[DATA PROVIDED]

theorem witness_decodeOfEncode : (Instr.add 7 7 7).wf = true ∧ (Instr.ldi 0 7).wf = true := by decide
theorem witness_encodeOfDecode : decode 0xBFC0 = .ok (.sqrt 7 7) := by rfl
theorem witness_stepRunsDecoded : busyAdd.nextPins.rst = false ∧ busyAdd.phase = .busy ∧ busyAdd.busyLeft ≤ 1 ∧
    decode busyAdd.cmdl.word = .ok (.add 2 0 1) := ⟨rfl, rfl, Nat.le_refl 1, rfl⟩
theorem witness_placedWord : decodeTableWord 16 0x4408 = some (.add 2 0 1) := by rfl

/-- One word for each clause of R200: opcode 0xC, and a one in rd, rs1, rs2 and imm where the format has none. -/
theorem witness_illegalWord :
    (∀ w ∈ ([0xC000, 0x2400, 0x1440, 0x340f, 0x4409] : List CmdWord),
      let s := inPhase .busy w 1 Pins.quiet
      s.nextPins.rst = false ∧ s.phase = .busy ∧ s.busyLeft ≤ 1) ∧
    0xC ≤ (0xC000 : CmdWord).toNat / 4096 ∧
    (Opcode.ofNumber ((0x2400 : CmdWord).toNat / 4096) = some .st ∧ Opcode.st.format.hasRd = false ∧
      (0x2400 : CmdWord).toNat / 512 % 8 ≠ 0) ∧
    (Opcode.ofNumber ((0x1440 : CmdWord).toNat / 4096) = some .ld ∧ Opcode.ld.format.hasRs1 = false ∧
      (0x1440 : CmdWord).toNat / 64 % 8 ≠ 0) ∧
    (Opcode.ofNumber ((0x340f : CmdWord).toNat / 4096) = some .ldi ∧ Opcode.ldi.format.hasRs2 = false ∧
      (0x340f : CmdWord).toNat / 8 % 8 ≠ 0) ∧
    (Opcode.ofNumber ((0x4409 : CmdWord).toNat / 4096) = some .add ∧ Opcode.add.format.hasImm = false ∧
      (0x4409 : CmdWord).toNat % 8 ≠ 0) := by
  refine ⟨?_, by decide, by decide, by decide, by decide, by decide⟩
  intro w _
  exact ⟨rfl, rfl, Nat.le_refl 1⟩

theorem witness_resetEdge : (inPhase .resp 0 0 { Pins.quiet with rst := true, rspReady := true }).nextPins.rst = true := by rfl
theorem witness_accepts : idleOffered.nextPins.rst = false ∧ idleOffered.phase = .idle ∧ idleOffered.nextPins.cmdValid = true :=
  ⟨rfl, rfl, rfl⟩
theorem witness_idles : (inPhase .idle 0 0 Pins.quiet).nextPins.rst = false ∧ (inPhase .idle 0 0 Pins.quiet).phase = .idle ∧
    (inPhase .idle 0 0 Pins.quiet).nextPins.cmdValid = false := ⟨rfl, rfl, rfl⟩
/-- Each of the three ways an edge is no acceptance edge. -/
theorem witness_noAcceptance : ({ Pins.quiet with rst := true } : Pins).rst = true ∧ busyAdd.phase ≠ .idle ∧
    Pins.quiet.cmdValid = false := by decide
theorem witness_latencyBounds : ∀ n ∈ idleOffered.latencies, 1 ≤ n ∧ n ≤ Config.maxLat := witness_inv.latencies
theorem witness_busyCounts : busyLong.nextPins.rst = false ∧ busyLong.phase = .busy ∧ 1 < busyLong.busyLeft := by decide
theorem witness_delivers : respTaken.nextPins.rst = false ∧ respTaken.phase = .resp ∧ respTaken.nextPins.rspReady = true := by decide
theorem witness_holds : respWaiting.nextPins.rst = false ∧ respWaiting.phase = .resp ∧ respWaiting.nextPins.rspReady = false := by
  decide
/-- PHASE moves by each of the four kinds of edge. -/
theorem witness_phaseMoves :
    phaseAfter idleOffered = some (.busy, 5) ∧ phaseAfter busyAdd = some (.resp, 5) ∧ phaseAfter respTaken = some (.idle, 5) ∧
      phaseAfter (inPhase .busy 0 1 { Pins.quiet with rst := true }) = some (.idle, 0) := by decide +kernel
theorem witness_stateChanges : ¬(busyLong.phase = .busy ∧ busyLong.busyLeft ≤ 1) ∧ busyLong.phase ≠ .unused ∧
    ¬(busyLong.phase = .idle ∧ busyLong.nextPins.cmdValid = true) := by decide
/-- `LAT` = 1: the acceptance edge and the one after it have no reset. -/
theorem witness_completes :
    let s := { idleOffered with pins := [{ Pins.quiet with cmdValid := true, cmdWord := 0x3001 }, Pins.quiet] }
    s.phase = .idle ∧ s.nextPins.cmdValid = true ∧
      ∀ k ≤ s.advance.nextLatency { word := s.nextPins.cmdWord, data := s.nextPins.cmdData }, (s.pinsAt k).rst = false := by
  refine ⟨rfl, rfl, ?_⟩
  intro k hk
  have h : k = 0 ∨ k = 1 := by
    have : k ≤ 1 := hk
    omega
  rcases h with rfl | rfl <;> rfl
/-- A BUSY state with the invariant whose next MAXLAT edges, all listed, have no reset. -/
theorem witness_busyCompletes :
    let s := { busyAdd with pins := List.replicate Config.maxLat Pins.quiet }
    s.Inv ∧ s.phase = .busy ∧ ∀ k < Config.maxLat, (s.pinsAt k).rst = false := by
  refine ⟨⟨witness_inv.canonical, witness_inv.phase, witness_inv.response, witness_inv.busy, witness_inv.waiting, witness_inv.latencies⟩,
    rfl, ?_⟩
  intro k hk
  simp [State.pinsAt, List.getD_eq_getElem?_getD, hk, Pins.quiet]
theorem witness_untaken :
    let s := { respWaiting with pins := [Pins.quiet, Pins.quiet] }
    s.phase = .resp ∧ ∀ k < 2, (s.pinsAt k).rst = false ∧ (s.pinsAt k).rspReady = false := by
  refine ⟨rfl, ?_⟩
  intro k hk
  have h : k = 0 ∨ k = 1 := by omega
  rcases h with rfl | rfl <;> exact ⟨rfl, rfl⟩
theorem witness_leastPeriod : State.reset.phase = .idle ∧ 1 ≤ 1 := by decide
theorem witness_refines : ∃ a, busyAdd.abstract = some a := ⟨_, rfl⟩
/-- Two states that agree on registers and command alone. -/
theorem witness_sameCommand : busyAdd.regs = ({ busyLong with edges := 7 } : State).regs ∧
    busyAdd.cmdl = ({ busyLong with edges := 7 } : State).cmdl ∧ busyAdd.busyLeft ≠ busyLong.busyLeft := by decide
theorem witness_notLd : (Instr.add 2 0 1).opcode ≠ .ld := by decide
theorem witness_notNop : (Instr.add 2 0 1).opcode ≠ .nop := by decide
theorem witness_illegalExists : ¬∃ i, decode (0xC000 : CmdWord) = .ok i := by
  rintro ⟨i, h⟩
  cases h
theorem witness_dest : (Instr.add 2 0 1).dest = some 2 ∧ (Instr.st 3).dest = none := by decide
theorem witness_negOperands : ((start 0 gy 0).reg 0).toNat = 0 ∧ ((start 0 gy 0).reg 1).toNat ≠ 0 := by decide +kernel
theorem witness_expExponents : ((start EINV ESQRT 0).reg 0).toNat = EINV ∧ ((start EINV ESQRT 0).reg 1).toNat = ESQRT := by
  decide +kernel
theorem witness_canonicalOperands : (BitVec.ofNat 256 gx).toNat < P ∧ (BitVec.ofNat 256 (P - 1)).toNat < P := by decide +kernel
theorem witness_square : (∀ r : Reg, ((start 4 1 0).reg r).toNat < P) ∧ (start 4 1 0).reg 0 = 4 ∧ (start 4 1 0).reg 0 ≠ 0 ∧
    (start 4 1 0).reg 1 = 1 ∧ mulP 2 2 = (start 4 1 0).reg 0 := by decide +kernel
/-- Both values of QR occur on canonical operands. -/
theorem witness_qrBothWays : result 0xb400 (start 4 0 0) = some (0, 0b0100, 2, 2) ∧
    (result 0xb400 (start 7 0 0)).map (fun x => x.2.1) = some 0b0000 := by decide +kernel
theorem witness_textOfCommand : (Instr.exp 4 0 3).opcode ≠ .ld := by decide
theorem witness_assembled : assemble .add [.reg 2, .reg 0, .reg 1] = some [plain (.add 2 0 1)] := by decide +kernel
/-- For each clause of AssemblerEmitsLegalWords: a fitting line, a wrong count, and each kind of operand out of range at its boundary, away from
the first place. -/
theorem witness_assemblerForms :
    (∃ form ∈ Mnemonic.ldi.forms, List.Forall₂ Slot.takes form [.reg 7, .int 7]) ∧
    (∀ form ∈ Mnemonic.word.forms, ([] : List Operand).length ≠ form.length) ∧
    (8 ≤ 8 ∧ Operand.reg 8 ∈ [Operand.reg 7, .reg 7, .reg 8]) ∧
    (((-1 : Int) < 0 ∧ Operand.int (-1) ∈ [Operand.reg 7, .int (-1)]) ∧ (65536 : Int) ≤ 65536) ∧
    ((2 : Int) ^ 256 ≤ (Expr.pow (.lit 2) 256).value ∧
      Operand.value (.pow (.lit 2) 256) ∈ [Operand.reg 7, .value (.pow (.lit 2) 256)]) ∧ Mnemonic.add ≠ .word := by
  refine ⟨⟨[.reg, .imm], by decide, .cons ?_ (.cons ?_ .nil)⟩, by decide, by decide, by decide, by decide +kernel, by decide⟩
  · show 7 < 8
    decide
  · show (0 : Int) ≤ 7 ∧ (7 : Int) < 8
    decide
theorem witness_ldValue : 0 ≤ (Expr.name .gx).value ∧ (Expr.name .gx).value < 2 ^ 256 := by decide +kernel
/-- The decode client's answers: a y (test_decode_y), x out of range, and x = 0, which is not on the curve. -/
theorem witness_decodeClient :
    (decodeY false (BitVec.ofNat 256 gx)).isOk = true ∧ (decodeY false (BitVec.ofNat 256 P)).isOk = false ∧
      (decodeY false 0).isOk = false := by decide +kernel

[/DATA PROVIDED]

Write down again the exact lines running from the beginning of the data to the line containing "let s := inPhase .busy w 1 Pins.quiet", with both ends included.

theorem witness_decodeOfEncode : (Instr.add 7 7 7).wf = true ∧ (Instr.ldi 0 7).wf = true := by decide
theorem witness_encodeOfDecode : decode 0xBFC0 = .ok (.sqrt 7 7) := by rfl
theorem witness_stepRunsDecoded : busyAdd.nextPins.rst = false ∧ busyAdd.phase = .busy ∧ busyAdd.busyLeft ≤ 1 ∧
    decode busyAdd.cmdl.word = .ok (.add 2 0 1) := ⟨rfl, rfl, Nat.le_refl 1, rfl⟩
theorem witness_placedWord : decodeTableWord 16 0x4408 = some (.add 2 0 1) := by rfl

/-- One word for each clause of R200: opcode 0xC, and a one in rd, rs1, rs2 and imm where the format has none. -/
theorem witness_illegalWord :
    (∀ w ∈ ([0xC000, 0x2400, 0x1440, 0x340f, 0x4409] : List CmdWord),
      let s := inPhase .busy w 1 Pins.quiet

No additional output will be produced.